Consider This When Choosing Sperm
Good looks and good health aren’t the only considerations, of course. When choosing a donor you’ll notice that vials are available as ICI (intracervical insemination, meaning the sperm is to be inserted into the cervix) and/or IUI (intrauterine insemination, meaning the sperm will be placed in the uterus). The type of insemination you have—and the type of sperm vials you order—may depend on whether you’re using a gynecologist or a reproductive endocrinologist for the procedure. Intrauterine insemination is a slightly more difficult procedure, and requires the ejaculate to be “washed” free of its seminal fluid, so that only motile sperm suspended in sterile saline solution remains.
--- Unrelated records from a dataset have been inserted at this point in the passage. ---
/-- `st` to an object of KIND 1 or 2 traps OBJ_KIND, and `ldp` and `stp` trap OBJ_KIND at an object that is not of KIND 1 and OBJ_MALFORMED
at a slot that is no multiple of 8 (R180, R188, R189). What a trap leaves of what the word has done, where no fault of a copy or of an
acknowledgement has been taken, no `Place` of the word has collected a pad, and no write-back of it has failed: nothing but the advance of HNEXT,
the word of the context table at 80, with the tags of the lines that hold it, and what is known of failed write-backs, of silent peers and of
where an access has failed (R328, R184; that HNEXT stays advanced and what else stays known is the model's reading, log entries 24 and 80). What `stp` stores where the object that will hold it is no
copy: null and a pointer of level 3 or 4 whose level is not below that of the object, as they are;
into a level 4 home a pointer of another level traps OBJ_ESCAPE (R189, R190). -/
def Obligations.MemoryTrapsAndStoredPointers : Prop :=
  (∀ (s u : State) (d : BitVec 5) (q p : BitVec 4) (m : BitVec 2) (z : BitVec 3) (o : BitVec 11) (off : Nat) (w0 : W64),
      let w := s.awaited (memUses m o)
      let v := s.awaited (d :: memUses m o)
      let kind : Exn := ⟨cOBJ_KIND, (s.cur.getP p).ptr, BitVec.ofNat 64 (hdrKind w0)⟩
      let slot : Exn := ⟨cOBJ_MALFORMED, (s.cur.getP p).ptr, BitVec.ofNat 64 off⟩
      (s.passes (.st d p m z o) = true → memOperand p m o (sizeBytes z) v = .ok (off, w0) u → hdrKind w0 = 1 ∨ hdrKind w0 = 2 →
        exec (.st d p m z o) s = .next ((v.undone u).takeTrap kind)) ∧
      (memOperand p m o 8 w = .ok (off, w0) u → hdrKind w0 ≠ 1 →
        (s.passes (.ldp q p m o) = true → exec (.ldp q p m o) s = .next ((w.undone u).takeTrap kind)) ∧
        (s.passes (.stp q p m o) = true → exec (.stp q p m o) s = .next ((w.undone u).takeTrap kind))) ∧
      (memOperand p m o 8 w = .ok (off, w0) u → hdrKind w0 = 1 → off % 8 ≠ 0 →
        (s.passes (.ldp q p m o) = true → exec (.ldp q p m o) s = .next ((w.undone u).takeTrap slot)) ∧
        (s.passes (.stp q p m o) = true → exec (.stp q p m o) s = .next ((w.undone u).takeTrap slot)))) ∧
  (∀ (s t : State), s.cur.tookFault t.cur = false → (t.stands = true → s.stands = true) → t.collected = s.collected →
      let u := s.undone t
      let hnext := s.mg.ctxbase.toNat + 128 * s.cur.ctx.toNat + 80
      u = { s with
        wbFailed := t.wbFailed, silent := t.silent, expired := t.expired, failAt := t.failAt
        mem := u.mem, lineTags := u.lineTags, held := u.held
        cur := { s.cur with unit := t.cur.unit, pfx := t.cur.pfx } } ∧
      (∀ a, ¬(hnext ≤ a ∧ a < hnext + 8) → Mem.read u.mem a = Mem.read s.mem a) ∧
      (∀ x, x.1 ≠ hnext / 128 → x.1 ≠ (hnext + 7) / 128 → (x ∈ u.lineTags ↔ x ∈ s.lineTags)) ∧
      (∀ h, h.pa ≠ hnext → (h ∈ u.held ↔ h ∈ s.held)) ∧
      (s.ctxValid s.cur.ctx = true → s.physOk hnext 8 = true → s.sealedAt hnext = false → u.physWord hnext = t.physWord hnext)) ∧
  (∀ (s u u1 : State) (q p : BitVec 4) (w0 w1 : W64),
      let v := (s.cur.getP q).ptr
      let a := (s.cur.getP p).ptr
      readHdr a s = .ok w0 u → hdrC w0 = false → u.cur.getP p = s.cur.getP p → v = 0 ∨ 3 ≤ ptrLvl v →
      (v ≠ 0 → ptrLvl a = 4 → ptrLvl v ≠ 4 → stpValue q p s = .error ⟨cOBJ_ESCAPE, v, 4⟩ u) ∧
      (v = 0 ∨ ptrLvl a ≤ ptrLvl v → ¬(v ≠ 0 ∧ ptrLvl a = 4 ∧ ptrLvl v ≠ 4) → readHdr a u = .ok w1 u1 → hdrC w1 = false →
        stpValue q p s = .ok (some v) u1))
Says Robert Stillman, M.D., a reproductive endocrinologist and medical director of Shady Grove Fertility Center in Rockville, Maryland, “We use IUI because there’s some degree of benefit from doing it, and for reproductive endocrinologists it’s a simple enough procedure to do.”

Lastly, you’ll want to consider the future: Some sperm banks offer a sibling registry, which allows parents who have had a child by the same donor to contact one another once the children have turned 18. The donor is not necessarily part of the registry—though he may be if you opted for a bank that has both a sibling registry and an “open donor” program, as California Cryobank does. That program stipulates that once your child turns 18, if his or her sperm donor/biological father agreed to be an open donor, your child may contact him.